Table 1. Characteristics of participants by osteoarthritis status in American aging people from NHANES 2011-2020.

TABLE 2
www.frontiersin.org

Table 2. Blood levels of heavy metals (ug/L) by osteoarthritis status in US aging people from NHANES 2011–2020.

Associations of blood metal metabolites with OA

According to the analysis of baseline data, we included all demographic data in a multivariate logistic regression to analyze the risk factors leading to OA and its 95% CI (Table 3). Taking the first quartile as a reference, the third quartile of Pb would lead to a higher incidence of OA [OR = 1.02, 95%CI = (1.01, 1.04), P = 0.035]. In Cd element analysis, the fourth quartile led to a higher incidence of OA [OR = 1.02, 95%CI= (1.01, 1.04), P = 0.035]. The third [OR = 0.97, 95%CI = (0.95, 0.99), P = 0.033] and fourth [OR = 0.99, 95%CI = (0.97, 1), P = 0.019] quartiles of Mn all played a protective effect, and had a lower OA incidence than first quartile. No correlation was found between Hg or Se and OA.

TABLE 3
www.frontiersin.org

Table 3. Association between blood metals (ug/L) and osteoarthritis in elderly American subject with gender subgroups, from NHANES 2011-2020.

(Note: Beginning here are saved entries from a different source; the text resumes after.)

/-! ### `setField` -/

@[simp] theorem State.setField_pending (s : State) (n : RegName) (i j lo len v : Nat) : (s.setField n i j lo len v).pending = s.pending := rfl
@[simp] theorem State.setField_freeCtr (s : State) (n : RegName) (i j lo len v : Nat) : (s.setField n i j lo len v).freeCtr = s.freeCtr := rfl
@[simp] theorem State.setField_answer (s : State) (n : RegName) (i j lo len v : Nat) : (s.setField n i j lo len v).answer = s.answer := rfl
@[simp] theorem State.setField_now (s : State) (n : RegName) (i j lo len v : Nat) : (s.setField n i j lo len v).now = s.now := rfl
@[simp] theorem State.setField_time (s : State) (n : RegName) (i j lo len v : Nat) : (s.setField n i j lo len v).time = s.time := rfl
@[simp] theorem State.setField_tstate (s : State) (n : RegName) (i j lo len v : Nat) : (s.setField n i j lo len v).tstate = s.tstate := rfl
@[simp] theorem State.setField_shadow (s : State) (n : RegName) (i j lo len v : Nat) : (s.setField n i j lo len v).shadow = s.shadow := rfl
@[simp] theorem State.setField_captured (s : State) (n : RegName) (i j lo len v : Nat) : (s.setField n i j lo len v).captured = s.captured := rfl
@[simp] theorem State.setField_mem (s : State) (n : RegName) (i j lo len v : Nat) : (s.setField n i j lo len v).mem = s.mem := rfl
@[simp] theorem State.setField_flash (s : State) (n : RegName) (i j lo len v : Nat) : (s.setField n i j lo len v).flash = s.flash := rfl
@[simp] theorem State.setField_poison (s : State) (n : RegName) (i j lo len v : Nat) : (s.setField n i j lo len v).poison = s.poison := rfl
@[simp] theorem State.setField_wrong (s : State) (n : RegName) (i j lo len v : Nat) : (s.setField n i j lo len v).wrong = s.wrong := rfl
@[simp] theorem State.setField_snap (s : State) (n : RegName) (i j lo len v : Nat) : (s.setField n i j lo len v).snap = s.snap := rfl
@[simp] theorem State.setField_heldWrites (s : State) (n : RegName) (i j lo len v : Nat) : (s.setField n i j lo len v).heldWrites = s.heldWrites := rfl
@[simp] theorem State.setField_fullSince (s : State) (n : RegName) (i j lo len v : Nat) : (s.setField n i j lo len v).fullSince = s.fullSince := rfl
@[simp] theorem State.setField_scrub (s : State) (n : RegName) (i j lo len v : Nat) : (s.setField n i j lo len v).scrub = s.scrub := rfl
@[simp] theorem State.setField_scrubAt (s : State) (n : RegName) (i j lo len v : Nat) : (s.setField n i j lo len v).scrubAt = s.scrubAt := rfl
@[simp] theorem State.setField_calAt (s : State) (n : RegName) (i j lo len v : Nat) : (s.setField n i j lo len v).calAt = s.calAt := rfl
@[simp] theorem State.setField_flights (s : State) (n : RegName) (i j lo len v : Nat) : (s.setField n i j lo len v).flights = s.flights := rfl
@[simp] theorem State.setField_arb (s : State) (n : RegName) (i j lo len v : Nat) : (s.setField n i j lo len v).arb = s.arb := rfl
@[simp] theorem State.setField_penDue (s : State) (n : RegName) (i j lo len v : Nat) : (s.setField n i j lo len v).penDue = s.penDue := rfl
@[simp] theorem State.setField_raised (s : State) (n : RegName) (i j lo len v : Nat) : (s.setField n i j lo len v).raised = s.raised := rfl
@[simp] theorem State.setField_delivered (s : State) (n : RegName) (i j lo len v : Nat) : (s.setField n i j lo len v).delivered = s.delivered := rfl
@[simp] theorem State.setField_requests (s : State) (n : RegName) (i j lo len v : Nat) : (s.setField n i j lo len v).requests = s.requests := rfl
@[simp] theorem State.setField_seqs (s : State) (n : RegName) (i j lo len v : Nat) : (s.setField n i j lo len v).seqs = s.seqs := rfl
@[simp] theorem State.setField_d2d (s : State) (n : RegName) (i j lo len v : Nat) : (s.setField n i j lo len v).d2d = s.d2d := rfl
@[simp] theorem State.setField_ports (s : State) (n : RegName) (i j lo len v : Nat) : (s.setField n i j lo len v).ports = s.ports := rfl
@[simp] theorem State.setField_tallies (s : State) (n : RegName) (i j lo len v : Nat) : (s.setField n i j lo len v).tallies = s.tallies := rfl
@[simp] theorem State.setField_hurdles (s : State) (n : RegName) (i j lo len v : Nat) : (s.setField n i j lo len v).hurdles = s.hurdles := rfl
@[simp] theorem State.setField_tiles (s : State) (n : RegName) (i j lo len v : Nat) : (s.setField n i j lo len v).tiles = s.tiles := rfl
@[simp] theorem State.setField_cores (s : State) (n : RegName) (i j lo len v : Nat) : (s.setField n i j lo len v).cores = s.cores := rfl
@[simp] theorem State.setField_lines (s : State) (n : RegName) (i j lo len v : Nat) : (s.setField n i j lo len v).lines = s.lines := rfl
@[simp] theorem State.setField_aplicM (s : State) (n : RegName) (i j lo len v : Nat) : (s.setField n i j lo len v).aplicM = s.aplicM := rfl
@[simp] theorem State.setField_aplicS (s : State) (n : RegName) (i j lo len v : Nat) : (s.setField n i j lo len v).aplicS = s.aplicS := rfl
@[simp] theorem State.setField_wires (s : State) (n : RegName) (i j lo len v : Nat) : (s.setField n i j lo len v).wires = s.wires := rfl
@[simp] theorem State.setField_engines (s : State) (n : RegName) (i j lo len v : Nat) : (s.setField n i j lo len v).engines = s.engines := rfl
@[simp] theorem State.setField_qwins (s : State) (n : RegName) (i j lo len v : Nat) : (s.setField n i j lo len v).qwins = s.qwins := rfl
@[simp] theorem State.setField_ckp (s : State) (n : RegName) (i j lo len v : Nat) : (s.setField n i j lo len v).ckp = s.ckp := rfl
@[simp] theorem State.setField_hec (s : State) (n : RegName) (i j lo len v : Nat) : (s.setField n i j lo len v).hec = s.hec := rfl
@[simp] theorem State.setField_brc (s : State) (n : RegName) (i j lo len v : Nat) : (s.setField n i j lo len v).brc = s.brc := rfl
@[simp] theorem State.setField_aks (s : State) (n : RegName) (i j lo len v : Nat) : (s.setField n i j lo len v).aks = s.aks := rfl
@[simp] theorem State.setField_akm (s : State) (n : RegName) (i j lo len v : Nat) : (s.setField n i j lo len v).akm = s.akm := rfl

Subgroup analysis in gender

In the gender subgroup analysis (Table 3), the incidence of male OA influenced by Pb was higher in the second quartile [OR = 1.09, 95%CI = (1.03, 1.16), P = 0.005] and third quartile [OR = 1.03, 95%CI = (1, 1.06), P = 0.024] than in the first quartile, which was consistent with the results in the overall logistic regression. The results of Cd in men [OR = 1.17, 95%CI = (1.04, 1.31), P = 0.009] and women [OR = 1.12, 95%CI = (1, 1.25), P = 0.043] were in line with the overall logistic results. The fourth quartile of men and women all resulted in a higher incidence of OA than the first quartile. In the subgroup analysis of Hg, Se, and Mn, there were no statistically significant risk factors.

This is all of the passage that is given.